### [EXERCISE INSTRUCTIONS]
Below is a listing from which only part is wanted; return exactly the lines from the one with "(R51, R52). -/" up to and including the one with "def Scope.code : Scope → Nat".
§ §
-- ==== Sys2Proof/Decode.lean ====
section
/-! DEFINITION. Decoding of code bytes and encoding of instructions (R38, R39, R43-R60, R63, R260). The decoder is total: what is
not an instruction is rejected by name. -/

namespace Sys2Proof

/-- Why code bytes are not an instruction (R11, R46). -/
inductive Reject where
  /-- Too few bytes were given. -/
  | short
  /-- A reserved OP6 (R48). -/
  | op6 (n : Nat)
  /-- A reserved fn of an R-form family (R51, R52). -/
  | fn (op n : Nat)
  /-- A reserved OP8 (R63). -/
  | op8 (n : Nat)
  /-- A reserved branch condition (R47), LWAIT count (R96) or matrix kind (R260). -/
  | reserved
  /-- A reserved scope code (R53). -/
  | scope
  /-- A field that must be zero is not (R46). -/
  | unused
  /-- A broken rule of the decoded term. -/
  | flaw (w : Flaw)
  deriving DecidableEq, Repr

/-- cc of the C form (R47). -/
def Cond.ofCode : Nat → Option Cond
  | 0 => some .eq | 1 => some .ne | 2 => some .lt | 3 => some .ge | 4 => some .ltu | 5 => some .geu | _ => none
def Cond.code : Cond → Nat
  | .eq => 0 | .ne => 1 | .lt => 2 | .ge => 3 | .ltu => 4 | .geu => 5

/-- Scope codes (R53). -/
def Scope.ofCode : Nat → Option Scope
  | 0 => some .w | 1 => some .t | 2 => some .d | 3 => some .p | 4 => some .s | _ => none
def Scope.code : Scope → Nat
  | .w => 0 | .t => 1 | .d => 2 | .p => 3 | .s => 4

/-- FENCE orders (R54). -/
def FOrder.ofCode : Nat → FOrder
  | 0 => .acq | 1 => .rel | 2 => .ar | _ => .sc
def FOrder.code : FOrder → Nat
  | .acq => 0 | .rel => 1 | .ar => 2 | .sc => 3

namespace Dec

/-- Register field d, a or b of the R form (R43). -/
def fd (w : Nat) : Reg := BitVec.ofNat 6 (bits w 25 20)
def fa (w : Nat) : Reg := BitVec.ofNat 6 (bits w 19 14)
def fb (w : Nat) : Reg := BitVec.ofNat 6 (bits w 13 8)
/-- imm14 of the I form (R43). -/
def imm14 (w : Nat) : BitVec 14 := BitVec.ofNat 14 (bits w 13 0)

/-- Accept only when the fields that must be zero are (R46). -/
def zero (c : Bool) (i : Instr) : Except Reject Instr := if c then .ok i else .error .unused

/-- The ALU family (R51, R85, R86). -/
def alu (w : Nat) : Except Reject Instr :=
  match bits w 7 0 with
  | 0 => .ok (.add (fd w) (fa w) (fb w))
  | 1 => .ok (.sub (fd w) (fa w) (fb w))
  | 2 => .ok (.and (fd w) (fa w) (fb w))
  | 3 => .ok (.or (fd w) (fa w) (fb w))
  | 4 => .ok (.xor (fd w) (fa w) (fb w))
  | 5 => .ok (.andn (fd w) (fa w) (fb w))
  | 6 => .ok (.shl (fd w) (fa w) (fb w))
  | 7 => .ok (.shr (fd w) (fa w) (fb w))
  | 8 => .ok (.sar (fd w) (fa w) (fb w))
  | 9 => .ok (.mul (fd w) (fa w) (fb w))
  | 10 => .ok (.mulhu (fd w) (fa w) (fb w))
  | 11 => .ok (.mulhs (fd w) (fa w) (fb w))
  | 12 => .ok (.divu (fd w) (fa w) (fb w))
  | 13 => .ok (.remu (fd w) (fa w) (fb w))
  | 14 => .ok (.divs (fd w) (fa w) (fb w))
  | 15 => .ok (.rems (fd w) (fa w) (fb w))
  | 16 => .ok (.min (fd w) (fa w) (fb w))
  | 17 => .ok (.max (fd w) (fa w) (fb w))
  | 18 => .ok (.minu (fd w) (fa w) (fb w))
  | 19 => .ok (.maxu (fd w) (fa w) (fb w))
  | 20 => zero (fb w == 0) (.clz (fd w) (fa w))
  | 21 => zero (fb w == 0) (.ctz (fd w) (fa w))
  | 22 => zero (fb w == 0) (.popc (fd w) (fa w))
  | 23 => .ok (.seq (fd w) (fa w) (fb w))
  | 24 => .ok (.sne (fd w) (fa w) (fb w))
  | 25 => .ok (.slt (fd w) (fa w) (fb w))
  | 26 => .ok (.sltu (fd w) (fa w) (fb w))
  | 27 => .ok (.sle (fd w) (fa w) (fb w))
  | 28 => .ok (.sleu (fd w) (fa w) (fb w))
  | 29 => .ok (.cmov (fd w) (fa w) (fb w))
  | 30 => .ok (.bfx (fd w) (fa w) (fb w))
  | 31 => .ok (.bfi (fd w) (fa w) (fb w))
  | n => .error (.fn 0 n)

/-- SATOM (R52, R226). -/
def satom (w : Nat) : Except Reject Instr :=
  match Scope.ofCode (bits w 3 1) with
  | none => .error .scope
  | some sc =>
    match bits w 7 4 with
    | 0 => .ok (.satomAdd (fd w) (fa w) (fb w) sc (bitOf w 0))
    | 1 => .ok (.satomAnd (fd w) (fa w) (fb w) sc (bitOf w 0))
    | 2 => .ok (.satomOr (fd w) (fa w) (fb w) sc (bitOf w 0))
    | 3 => .ok (.satomXor (fd w) (fa w) (fb w) sc (bitOf w 0))
    | 4 => .ok (.satomMin (fd w) (fa w) (fb w) sc (bitOf w 0))
    | 5 => .ok (.satomMax (fd w) (fa w) (fb w) sc (bitOf w 0))
    | 6 => .ok (.satomMinu (fd w) (fa w) (fb w) sc (bitOf w 0))
    | 7 => .ok (.satomMaxu (fd w) (fa w) (fb w) sc (bitOf w 0))
    | 8 => .ok (.satomXchg (fd w) (fa w) (fb w) sc (bitOf w 0))
    | 9 => .ok (.satomCas (fd w) (fa w) (fb w) sc (bitOf w 0))
    | n => .error (.fn 16 n)

/-- The SYS family (R98). -/
def sys (w : Nat) : Except Reject Instr :=
  let d := fd w == 0
  let a := fa w == 0
  let b := fb w == 0
  match bits w 7 0 with
  | 0 => zero (d && a && b) .sysNop
  | 1 => zero (d && a && b) .sysExit
  | 2 => zero (d && a && b) .sysYield
  | 3 => zero (d && b) (.sysSleep (fa w))
  | 4 => zero (d && b) (.sysTrap (fa w))
  | 5 => zero (d && a && b) .sysBrk
  | 6 => zero (a && b) (.sysClock (fd w))
  | 7 => zero b (.sysPtpread (fd w) (fa w))
  | n => .error (.fn 24 n)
§ §
### [EXERCISE ANSWER]
  /-- A reserved fn of an R-form family (R51, R52). -/
  | fn (op n : Nat)
  /-- A reserved OP8 (R63). -/
  | op8 (n : Nat)
  /-- A reserved branch condition (R47), LWAIT count (R96) or matrix kind (R260). -/
  | reserved
  /-- A reserved scope code (R53). -/
  | scope
  /-- A field that must be zero is not (R46). -/
  | unused
  /-- A broken rule of the decoded term. -/
  | flaw (w : Flaw)
  deriving DecidableEq, Repr

/-- cc of the C form (R47). -/
def Cond.ofCode : Nat → Option Cond
  | 0 => some .eq | 1 => some .ne | 2 => some .lt | 3 => some .ge | 4 => some .ltu | 5 => some .geu | _ => none
def Cond.code : Cond → Nat
  | .eq => 0 | .ne => 1 | .lt => 2 | .ge => 3 | .ltu => 4 | .geu => 5

/-- Scope codes (R53). -/
def Scope.ofCode : Nat → Option Scope
  | 0 => some .w | 1 => some .t | 2 => some .d | 3 => some .p | 4 => some .s | _ => none
def Scope.code : Scope → Nat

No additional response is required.